O'REILLY: Laura Ingraham, a new Gallup poll just out this month says that 73 percent of Americans are dissatisfied with the direction of the United States. Twenty-four think it's OK. And three percent do not know what country they live in. Why do you think so many people are dissatisfied?

LAURA INGRAHAM, RADIO TALK SHOW HOST: Well, look, Bill. I wrote a whole book about this called "Power to the People." And I focused on the fact that so many Americans that I meet coast to coast, when I travel to give speeches, they come up to me and they say: "What's happening with our media? What's happening with business? What's happening with these government leaders who keep taking more power away from us and empowering faceless, nameless bureaucracy that just take our money and aren't really responsive to our needs?"

So this problem of dissatisfaction has been going on for some time.

O'REILLY: All right. So you don't think it's a specific issue or two like the economy or Iraq?

INGRAHAM: No.

O'REILLY: You think it's a general belief that people are powerless.

INGRAHAM: Yes.

O'REILLY: That the nameless people are exploiting them, taking their money. How about you? Are you satisfied with the country or dissatisfied?

INGRAHAM: Well, I think there are some things that are going a lot better than they were a couple of years ago. Obviously, the situation in Iraq, with many challenges ahead, is improving. And that's a great sign.

O'REILLY: But Bill Maher says it isn't. He went on the "Leno" show this week and said no, it's not.

INGRAHAM: Did he get that information from the Playboy mansion? Or is that...

O'REILLY: I don't know where the dispatch came into Mr. Maher from. But it was interesting because he said it to Leno, and then the audience erupted in applause, that Iraq isn't improving because we lost by invading.

INGRAHAM: Well, I don't believe in the Never-Neverland of Lala-land politics. And that's just tedious. I mean, what real world people, people outside the L.A. bubble, the Washington bubble and the Manhattan bubble, are feeling is a lot of anxiety.

And in Iraq, Bill, the reason the same poll showed that people are still very concerned about Iraq is I think they know it's getting better there, but they don't know how it's making our lives here at home better. And that's been a failure of communication.

O'REILLY: That's a brilliant point. Laura Ingraham has made a brilliant point, everybody.

INGRAHAM: Thank you.

O'REILLY: I can hear the applause all the way to Oregon, OK? They don't know, OK. So the surge is working, what does that mean for me on Main Street here? We spent a lot of money there, and we lost a lot of people. So what?

And the Bush administration has not been able to make the point. In fact, we called Dick Cheney a number of times over the last three months and said, "Look, you need to come on, articulate why this is a good thing for America."
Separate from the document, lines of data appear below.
-- ==== Sys2Proof/Laws/State.lean ====
section
/-! SUPPORT. One lemma for each field of State and each update of it, so that no later proof unfolds a record update. -/

namespace Sys2Proof.Machine

@[simp] theorem State.ok_tr (s : State) (r : OpResult) : (s.ok r).tr = s.tr := rfl
@[simp] theorem State.ok_ctl (s : State) (r : OpResult) : (s.ok r).ctl = s.ctl := rfl
@[simp] theorem State.ok_rem (s : State) (r : OpResult) : (s.ok r).rem = s.rem := rfl
@[simp] theorem State.ok_last (s : State) (r : OpResult) : (s.ok r).last = s.last := rfl
@[simp] theorem State.ok_valid (s : State) (r : OpResult) : (s.ok r).valid = s.valid := rfl
@[simp] theorem State.ok_result (s : State) (r : OpResult) : (s.ok r).result = r := rfl
@[simp] theorem State.ok_trace (s : State) (r : OpResult) : (s.ok r).trace = s.trace := rfl
@[simp] theorem State.ok_draws (s : State) (r : OpResult) : (s.ok r).draws = s.draws := rfl

@[simp] theorem State.advance_tr (s : State) (rest : List Byte) : (s.advance rest).tr = s.tr := rfl
@[simp] theorem State.advance_ctl (s : State) (rest : List Byte) : (s.advance rest).ctl = s.ctl := rfl
@[simp] theorem State.advance_rem (s : State) (rest : List Byte) : (s.advance rest).rem = s.rem := rfl
@[simp] theorem State.advance_last (s : State) (rest : List Byte) : (s.advance rest).last = s.last := rfl
@[simp] theorem State.advance_valid (s : State) (rest : List Byte) : (s.advance rest).valid = s.valid := rfl
@[simp] theorem State.advance_result (s : State) (rest : List Byte) : (s.advance rest).result = s.result := rfl
@[simp] theorem State.advance_trace (s : State) (rest : List Byte) : (s.advance rest).trace = rest := rfl
@[simp] theorem State.advance_draws (s : State) (rest : List Byte) : (s.advance rest).draws = s.draws := rfl

@[simp] theorem State.present_tr (s : State) (bytes : List Byte) : (s.present bytes).tr = s.tr := rfl
@[simp] theorem State.present_ctl (s : State) (bytes : List Byte) : (s.present bytes).ctl = s.ctl := rfl
@[simp] theorem State.present_rem (s : State) (bytes : List Byte) : (s.present bytes).rem = s.rem := rfl
@[simp] theorem State.present_last (s : State) (bytes : List Byte) : (s.present bytes).last = s.last := rfl
@[simp] theorem State.present_valid (s : State) (bytes : List Byte) : (s.present bytes).valid = s.valid := rfl
@[simp] theorem State.present_result (s : State) (bytes : List Byte) : (s.present bytes).result = s.result := rfl
@[simp] theorem State.present_trace (s : State) (bytes : List Byte) : (s.present bytes).trace = bytes ++ s.trace := rfl
@[simp] theorem State.present_draws (s : State) (bytes : List Byte) : (s.present bytes).draws = s.draws := rfl

@[simp] theorem powerOn_tr (s : State) : (powerOn s).tr = Config.trConst := rfl
@[simp] theorem powerOn_ctl (s : State) : (powerOn s).ctl = Config.ctlReset := rfl
@[simp] theorem powerOn_rem (s : State) : (powerOn s).rem = 0#64 := rfl
@[simp] theorem powerOn_last (s : State) : (powerOn s).last = 0#64 := rfl
@[simp] theorem powerOn_valid (s : State) : (powerOn s).valid = true := rfl
@[simp] theorem powerOn_result (s : State) : (powerOn s).result = s.result := rfl
@[simp] theorem powerOn_trace (s : State) : (powerOn s).trace = s.trace := rfl
@[simp] theorem powerOn_draws (s : State) : (powerOn s).draws = s.draws := rfl

@[simp] theorem State.restore_tr (s : State) (x : Snapshot) : (s.restore x).tr = x.tr := rfl
@[simp] theorem State.restore_ctl (s : State) (x : Snapshot) : (s.restore x).ctl = x.ctl := rfl
@[simp] theorem State.restore_rem (s : State) (x : Snapshot) : (s.restore x).rem = x.rem := rfl
@[simp] theorem State.restore_last (s : State) (x : Snapshot) : (s.restore x).last = x.last := rfl
@[simp] theorem State.restore_valid (s : State) (x : Snapshot) : (s.restore x).valid = true := rfl
@[simp] theorem State.restore_result (s : State) (x : Snapshot) : (s.restore x).result = s.result := rfl
@[simp] theorem State.restore_trace (s : State) (x : Snapshot) : (s.restore x).trace = s.trace := rfl
@[simp] theorem State.restore_draws (s : State) (x : Snapshot) : (s.restore x).draws = s.draws := rfl

@[simp] theorem raiseInterrupt_tr (now : Word64) (s : State) : (raiseInterrupt now s).tr = s.tr := rfl
@[simp] theorem raiseInterrupt_ctl (now : Word64) (s : State) : (raiseInterrupt now s).ctl = clearAct s.ctl := rfl
@[simp] theorem raiseInterrupt_rem (now : Word64) (s : State) : (raiseInterrupt now s).rem = BitVec.ofNat 64 Config.tXfer := rfl
@[simp] theorem raiseInterrupt_last (now : Word64) (s : State) : (raiseInterrupt now s).last = now := rfl
@[simp] theorem raiseInterrupt_valid (now : Word64) (s : State) : (raiseInterrupt now s).valid = s.valid := rfl
@[simp] theorem raiseInterrupt_result (now : Word64) (s : State) : (raiseInterrupt now s).result = .irq true := rfl
@[simp] theorem raiseInterrupt_trace (now : Word64) (s : State) : (raiseInterrupt now s).trace = s.trace := rfl
@[simp] theorem raiseInterrupt_draws (now : Word64) (s : State) : (raiseInterrupt now s).draws = s.draws := rfl

@[simp] theorem raiseFault_tr (f : Fault) (s : State) : (raiseFault f s).tr = Config.freeTr s.draws := rfl
@[simp] theorem raiseFault_ctl (f : Fault) (s : State) : (raiseFault f s).ctl = Config.freeCtl s.draws := rfl
@[simp] theorem raiseFault_rem (f : Fault) (s : State) : (raiseFault f s).rem = Config.freeRem s.draws := rfl
@[simp] theorem raiseFault_last (f : Fault) (s : State) : (raiseFault f s).last = Config.freeLast s.draws := rfl
@[simp] theorem raiseFault_valid (f : Fault) (s : State) : (raiseFault f s).valid = false := rfl
@[simp] theorem raiseFault_result (f : Fault) (s : State) : (raiseFault f s).result = .fault f := rfl
@[simp] theorem raiseFault_trace (f : Fault) (s : State) : (raiseFault f s).trace = s.trace := rfl
@[simp] theorem raiseFault_draws (f : Fault) (s : State) : (raiseFault f s).draws = s.draws + 1 := rfl

@[simp] theorem State.snapshot_tr (s : State) : s.snapshot.tr = s.tr := rfl
@[simp] theorem State.snapshot_ctl (s : State) : s.snapshot.ctl = s.ctl := rfl
@[simp] theorem State.snapshot_last (s : State) : s.snapshot.last = s.last := rfl
@[simp] theorem State.snapshot_rem (s : State) : s.snapshot.rem = s.rem := rfl

@[simp] theorem regWrite_tr (v : Byte) (s : State) : regWrite .tr v s = s := rfl

@[simp] theorem regWrite_ctl (v : Byte) (s : State) : regWrite .ctl v s = { s with ctl := v } := rfl

@[simp] theorem regRead_tr (s : State) : regRead .tr s = s.tr := rfl

@[simp] theorem regRead_ctl (s : State) : regRead .ctl s = s.ctl := rfl

end Sys2Proof.Machine
end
INGRAHAM: Main Street, yes.

O'REILLY: Wouldn't come on. Wouldn't come on. He's shooting quail. He can shoot a lot. He's gunning them down, but he won't explain it.

INGRAHAM: Well, I think that the problem is like the subprime crisis, the consumer confidence crisis. This does not make people feel good about where this country is going.
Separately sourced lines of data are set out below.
-- ==== Sys2Proof/Tests/Slice0.lean ====
section
/-! SUPPORT. The model's own tests, their expected results taken from 95_test_vectors.md, and one witness for the hypotheses of each statement. -/

namespace Sys2Proof.Tests

open Sys2Proof Sys2Proof.Machine

/-- A valid unit (TR, CTL, REM, LAST), as 95_test_vectors.md writes its states. -/
def unit (tr ctl : Byte) (rem : Int) (last : Nat) : State :=
  { State.reset with tr := tr, ctl := ctl, rem := BitVec.ofInt 64 rem, last := BitVec.ofNat 64 last }

/-- An invalid unit. -/
def invalidUnit : State := { State.reset with valid := false }

/-- What a test looks at: the four fields and the result of a next state. -/
structure Seen where
  tr : Byte
  ctl : Byte
  rem : Int
  last : Nat
  result : OpResult
deriving DecidableEq, Repr

/-- The four fields and the result, where the outcome is a next state. -/
def seen (o : Out) : Option Seen :=
  match o with
  | .next s => some ⟨s.tr, s.ctl, s.rem.toInt, s.last.toNat, s.result⟩
  | .fault _ => none
  | .refused _ => none

/-- The reason of a refusal. -/
def refusal (o : Out) : Option Refusal :=
  match o with
  | .next _ => none
  | .fault _ => none
  | .refused r => some r

/-- The record of vector V2: (FF, 81, 76, 900). -/
def recordV2 : List Byte :=
  [0xFF#8, 0x81#8, 0x84#8, 0x03#8, 0#8, 0#8, 0#8, 0#8, 0#8, 0#8, 0x4C#8, 0#8, 0#8, 0#8, 0#8, 0#8, 0#8, 0#8]

/-! ## WellFormed refuses an ill-formed term for each of its checks (30_encoding.md R47, R48) -/

theorem test_ver_too_wide : (Instr.load 256 []).wellFormed = false := by decide

theorem test_stream_too_long : (Instr.load 0 (List.replicate 256 0#8)).wellFormed = false := by
  simp only [Instr.wellFormed, streamFits, List.length_replicate]
  decide

theorem test_longest_load_fits : (Instr.load 255 (List.replicate 255 0#8)).wellFormed = true := by
  simp only [Instr.wellFormed, verFits, streamFits, List.length_replicate]
  decide

/-! ## Decoding: each constructor by a word written from 30_encoding.md R46, R47 (95_test_vectors.md, decoding examples) -/

theorem test_decode_reset : decode [0b00000000#8] = .record .reset [] := by decide

theorem test_decode_tick :
    decode [0b00000010#8, 0xE8#8, 0x03#8, 0#8, 0#8, 0#8, 0#8, 0#8, 0#8] = .record (.tick 1000#64) [] := by decide

/-- The operand is little-endian: the last byte holds bits 63:56. -/
theorem test_decode_tick_byte_order :
    decode [0b00000010#8, 1#8, 2#8, 3#8, 4#8, 5#8, 6#8, 7#8, 8#8] = .record (.tick 0x0807060504030201#64) [] := by decide

theorem test_decode_rdTr : decode [0b00000100#8] = .record .rdTr [] := by decide

theorem test_decode_rdCtl : decode [0b00000101#8] = .record .rdCtl [] := by decide

theorem test_decode_wrTr : decode [0b00000110#8, 0x42#8] = .record (.wrTr 0x42#8) [] := by decide

theorem test_decode_wrCtl : decode [0b00000111#8, 0x81#8, 0x05#8] = .record (.wrCtl 0x81#8) [0x05#8] := by decide

theorem test_decode_save : decode [0b00001000#8] = .record .save [] := by decide

theorem test_decode_load :
    decode [0b00001010#8, 0x03#8, 0x02#8, 0xAB#8, 0xCD#8, 0x08#8] = .record (.load 3 [0xAB#8, 0xCD#8]) [0x08#8] := by decide

/-- Vectors X7 and X8. -/
theorem test_reserved_codes :
    [0x01#8, 0x03#8, 0x09#8, 0x0B#8, 0x0F#8, 0x10#8, 0xFF#8].all (fun b => decide (decode [b, 0#8] = .reserved b)) = true := by
  decide

/-- Vectors X9 and X10. -/
theorem test_truncated_records :
    decode [0x02#8, 0x01#8, 0x00#8] = .truncated .tick ∧ decode [0x0A#8, 0x00#8, 0x12#8, 0xFF#8] = .truncated .load := by
  decide

/-- The opcode table's words, with the bits above them zero. -/
theorem test_table_words :
    decodeTableWord 8 0x00 = some .reset ∧ decodeTableWord 72 0x0000000000000003E802 = some (.tick 1000#64) ∧
    decodeTableWord 8 0x02 = some (.tick 0#64) ∧ decodeTableWord 8 0x04 = some .rdTr ∧ decodeTableWord 8 0x05 = some .rdCtl ∧
    decodeTableWord 16 0x4206 = some (.wrTr 0x42#8) ∧ decodeTableWord 16 0x8107 = some (.wrCtl 0x81#8) ∧
    decodeTableWord 8 0x08 = some .save ∧ decodeTableWord 24 0x00030A = some (.load 3 []) ∧ decodeTableWord 8 0x01 = none := by
  decide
O'REILLY: Look, The New York Times is telling you, did you know on the sports page before they get to the Giant-Packer game it's, did you know there's a recession in Green Bay, too? It's like on every page in every headline. That's what the people are feeling.
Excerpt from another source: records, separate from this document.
-- ==== Sys2Proof/Machine/Lanes.lean ====
section
/-! DEFINITION. LANE_ENROL, LANE_RETIRE, LOT_ASSIGN, LANE_SUSPEND, LANE_RESUME, READ_LANE (chapter 2). -/

namespace Sys2Proof.Machine

/-! ### LANE ENROL -/

/-- The VACANT slot of lowest number (R24). -/
def State.vacantSlot (s : State) : Option Slot := s.lanes.find fun l => l.state == .vacant

/-- The record of a new lane (R24). -/
def Lane.enrolled (id : Identity) (f : FamilyId) (x : Settings) : Lane :=
  { Lane.vacant with
    state := .enrolled
    identity := some id
    family := some f
    quiet := x.quietLimit
    dormancy := x.dormancyLimit
    params := freshParams x }

/-- The directory with an identity added, kept in slot order (R21, log entry 18). -/
def addIdentity (id : Identity) (i : Slot) (d : List (Identity × Slot)) : List (Identity × Slot) :=
  d.filter (fun e => decide (e.2 < i)) ++ [(id, i)] ++ d.filter (fun e => decide (i < e.2))

/-- The lane and its identity entered (R24). -/
def State.enrol (s : State) (i : Slot) (id : Identity) (f : FamilyId) (x : Settings) : State :=
  { s.setLane i (.enrolled id f x) with directory := addIdentity id i s.directory }

/-- LANE ENROL (R23, R24). -/
def laneEnrolBody (h : Held) (s : State) : Reply :=
  let p := h.frame.payload
  let id : Identity := ⟨wordAt p 0, byteAt p 2⟩
  match idOf 4 (byteAt p 3) with
  | none => .refuse s .badValue
  | some f =>
    if id.store = 0 ∨ 3 < id.processor then .refuse s .badValue
    else match (s.family f).active with
      | none => .refuse s .unknownFamily
      | some x =>
        if (s.findLane id).isSome then .refuse s .duplicate
        else match s.vacantSlot with
          | none => .refuse s .full
          | some i => .done (s.enrol i id f x) .ok (u8 i.val)

def execLaneEnrol (s : State) : Host.Outcome State Fault Refusal :=
  runCommand .laneEnrol laneEnrolBody s

/-! ### LANE RETIRE -/

/-- A cohort without a retired lane: out of the members, and the anchor absent when it was the
anchor (R26). -/
def Cohort.without (i : Slot) (c : Cohort) : Cohort :=
  { c with
    members := c.members.filter (· != i)
    mode := match c.mode with
      | .median q => .median q
      | .anchor a => .anchor (if a = some i then none else a) }

/-- The lane leaves its cohort's members (R26). -/
def State.leaveCohort (s : State) (i : Slot) : State :=
  match (s.lane i).cohort with
  | none => s
  | some c => s.setCohort c ((s.cohort c).map (Cohort.without i))

/-- A sheet without a retired lane's entry: OPEN and CLOSING sheets lose it (R26). -/
def Sheet.without (i : Slot) (sh : Sheet) : Sheet :=
  if sh.state = .opened ∨ sh.state = .closing then { sh with entries := sh.entries.set i none }
  else sh

/-- A queued REBUILD job of a lane is removed with the outcome CANCELLED (R26). -/
def State.cancelRebuildOf (s : State) (i : Slot) : State :=
  match s.findRebuild i with
  | none => s
  | some j => s.finishJob j .cancelled

/-- The directory without a slot (R21). -/
def State.forgetSlot (s : State) (i : Slot) : State :=
  { s with directory := s.directory.filter fun e => e.2 != i }

/-- LANE RETIRE's effect, in the order of R26. -/
def State.retire (s : State) (i : Slot) : State :=
  let s1 := ((s.forgetSlot i).leaveCohort i).removeSubject (.lane i)
  let s2 : State := { s1 with sheets := s1.sheets.map (Sheet.without i) }
  (s2.cancelRebuildOf i).setLane i .vacant

/-- LANE RETIRE (R22, R25, R26). -/
def laneRetireBody (h : Held) (s : State) : Reply :=
  match s.checkSlot (byteAt h.frame.payload 0) with
  | .error st => .refuse s st
  | .ok i => if s.dayRunning || s.rebuildRunning i then .refuse s .busy else .done (s.retire i) .ok []

def execLaneRetire (s : State) : Host.Outcome State Fault Refusal :=
  runCommand .laneRetire laneRetireBody s

/-! ### LOT ASSIGN -/

/-- LOT ASSIGN's effect and disposition code (R27, R170). -/
def Lane.assign (code : Nat) (l : Lane) : Lane × Nat :=
  if l.effective = some code then ({ l with pendingLot := none, pendOffsets := none }, 0)
  else if l.pendingLot = some code then (l, 1)
  else ({ l with pendingLot := some code, pendOffsets := none }, 2)

/-- LOT ASSIGN (R22, R27). -/
def lotAssignBody (h : Held) (s : State) : Reply :=
  match s.checkSlot (byteAt h.frame.payload 0) with
  | .error st => .refuse s st
  | .ok i =>
    let code := wordAt h.frame.payload 1
    match s.findLot code with
    | none => .refuse s .unknownLot
    | some lot =>
      if (s.lane i).family ≠ some lot.family then .refuse s .lotMismatch
      else
        let r := (s.lane i).assign code
        .done (s.setLane i r.1) .ok (u8 r.2 ++ opt16 r.1.effective ++ opt16 r.1.pendingLot)

def execLotAssign (s : State) : Host.Outcome State Fault Refusal :=
  runCommand .lotAssign lotAssignBody s

/-! ### LANE SUSPEND and LANE RESUME -/

/-- The lane SUSPENDED, the state it left recorded; unchanged when it is SUSPENDED (R33). -/
def Lane.suspend (l : Lane) : Lane :=
  if l.state = .suspended then l else { l with state := .suspended, suspendedFrom := some l.state }

/-- LANE SUSPEND (R22, R33). -/
def laneSuspendBody (h : Held) (s : State) : Reply :=
  match s.checkSlot (byteAt h.frame.payload 0) with
  | .error st => .refuse s st
  | .ok i =>
    let l := (s.lane i).suspend
    .done (s.setLane i l) .ok (opt8 (l.suspendedFrom.map LaneState.code))

def execLaneSuspend (s : State) : Host.Outcome State Fault Refusal :=
  runCommand .laneSuspend laneSuspendBody s

/-- Quiet and dormancy counters set to the limits (R142). -/
def Lane.reload (l : Lane) (x : Settings) : Lane :=
  { l with quiet := x.quietLimit, dormancy := x.dormancyLimit }

/-- LANE RESUME (R22, R35). -/
def laneResumeBody (h : Held) (s : State) : Reply :=
  match s.checkSlot (byteAt h.frame.payload 0) with
  | .error st => .refuse s st
  | .ok i =>
    let l := s.lane i
    if l.state ≠ .suspended then .refuse s .badValue
    else match l.suspendedFrom, s.laneSettings l with
      | none, _ => .broken .suspendedFromAbsent
      | some _, none => .broken .familyAbsent
      | some st, some x =>
        .done (s.setLane i (({ l with state := st, suspendedFrom := none } : Lane).reload x)) .ok
          (u8 st.code)

def execLaneResume (s : State) : Host.Outcome State Fault Refusal :=
  runCommand .laneResume laneResumeBody s

/-! ### READ LANE -/

/-- An offset set: presence, and the offsets when present (R172). -/
def offsetBytes : Option (List Int) → List Byte
  | none => flag false
  | some os => flag true ++ os.flatMap i16

/-- S, run sign and run length of a parameter (R172, R177). -/
def ParamState.bytes (x : ParamState) : List Byte :=
  i16 x.s ++ u8 x.run.sign.code ++ u8 x.run.length

/-- The payload of READ LANE for a VACANT slot: its slot, VACANT, every other field absent, n and P 0
(R38, R172). That the slot is sent, and that the two offset-presence bytes are 0 (R170: clear) and not the
0xFF of an absent single byte, is the model's reading, log entry 12: R38 names neither. -/
def vacantPayload (i : Slot) : List Byte :=
  u8 i.val ++ u8 0 ++ opt8 none ++ opt16 none ++ opt8 none ++ opt8 none ++ opt8 none
    ++ opt16 none ++ opt16 none ++ opt16 none ++ opt8 none ++ opt8 none ++ opt8 none ++ opt8 none
    ++ opt16 none ++ opt8 none ++ opt8 none ++ opt16 none ++ opt16 none ++ u8 0 ++ u8 0
    ++ offsetBytes none ++ offsetBytes none

/-- The payload of READ LANE for a lane (R38, R172). -/
def lanePayload (i : Slot) (l : Lane) (x : Settings) : List Byte :=
  u8 i.val ++ u8 l.state.code ++ opt8 (l.suspendedFrom.map LaneState.code)
    ++ opt16 (l.identity.map (·.store)) ++ opt8 (l.identity.map (·.processor))
    ++ opt8 (l.family.map (·.val)) ++ opt8 (l.cohort.map (·.val))
    ++ opt16 l.effective ++ opt16 l.effectiveSince ++ opt16 l.pendingLot
    ++ u8 l.settleRemaining ++ u8 l.quiet ++ u8 l.dormancy ++ u8 l.chart.code
    ++ opt16 l.lastApplied ++ opt8 (l.latestVerdict.map Verdict.code)
    ++ u8 l.history.length ++ opt16 (l.history.head?.map (·.day))
    ++ opt16 (l.history.getLast?.map (·.day)) ++ u8 x.patchCount ++ u8 l.params.length
    ++ offsetBytes l.effOffsets ++ offsetBytes l.pendOffsets ++ l.params.flatMap ParamState.bytes

/-- READ LANE of a slot (R38). -/
def readSlot (s : State) (i : Slot) : Reply :=
  let l := s.lane i
  if l.state = .vacant then .done s .ok (vacantPayload i)
  else match s.laneSettings l with
    | none => .broken .familyAbsent
    | some x => .done s .ok (lanePayload i l x)

/-- READ LANE (R38). -/
def readLaneBody (h : Held) (s : State) : Reply :=
  let p := h.frame.payload
  if byteAt p 0 = 0 then
    match idOf 128 (byteAt p 1) with
    | none => .refuse s .badValue
    | some i => readSlot s i
  else if byteAt p 0 = 1 then
    match s.findLane ⟨wordAt p 1, byteAt p 3⟩ with
    | none => .refuse s .unknownLane
    | some i => readSlot s i
  else .refuse s .badValue

def execReadLane (s : State) : Host.Outcome State Fault Refusal := runCommand .readLane readLaneBody s

end Sys2Proof.Machine
end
INGRAHAM: But Bill, I do think, also, that people, from gas prices to health care prices to what's happening in public schools...

O'REILLY: Yes, there's a squeeze.

INGRAHAM: It's an onslaught against regular folks out there, just working really hard. And I think politicians, Republicans or Democrats, who kind of pooh-pooh this and say, "Well, we just need to keep on the same path." Well, good luck with that.

O'REILLY: OK. Now, on your program you have been discussing Latino gangs. Should I be afraid, very afraid?

INGRAHAM: Well, there are things going on in Fort Worth, Texas, also L.A., Chicago. I know you've heard of F13. It's a violent gang that is controlled by the Mexican mafia, actually, in Mexico. Then there's MS-13. That is a Salvadorian gang.

But I think the untold story here, Bill, is that if we continue to see this rise and politicians don't want to address it, they don't want to talk about it, it would be very bad for us as a people and for Latinos living here peacefully and law abiding, for people to equate gang activity with Latinos in general.

O'REILLY: Do you tie it into the illegal immigration debacle?

INGRAHAM: No doubt there's a correlation, especially with MS-13, and it's populated mostly by illegal gang members, illegal immigrants. There's no doubt about it.

Our failure to control our borders, Bill, has resulted in all sorts of horrific criminal problems in this country. And we're talking about courting the Latino vote, but we're not talking about this problem that's hurting law-abiding Latinos in this country.

O'REILLY: All right. And finally, girls beating each other up, posted on the Internet. And we have done this story a couple of times. What's your take on it?

INGRAHAM: Well, I think that we — and I say we, the media — we're all kind of culpable in this, because the more we put this stuff on the air — and I know you have to explain stories and so forth — but the more you put the guy beating the girl up behind the bar, the store clerk getting hit in the head with a baseball bat, girls pulling each other, kicking each other, pulling each other's hair, I think that does...

O'REILLY: Copycat?

INGRAHAM: ...cause some of these people to — yes, start doing this for celebritification of their own lives and their own...

O'REILLY: You can't censor the news. You know, if it happens and the tape is there, I mean, you've got to present it to the American people. And maybe people get so outraged that they'll raise their kids better.

INGRAHAM: Well, maybe. I think we have a responsibility not just to report everything that happens but realize what goes on television does affect young people's minds and does have a greater socio, you know, sociological effect.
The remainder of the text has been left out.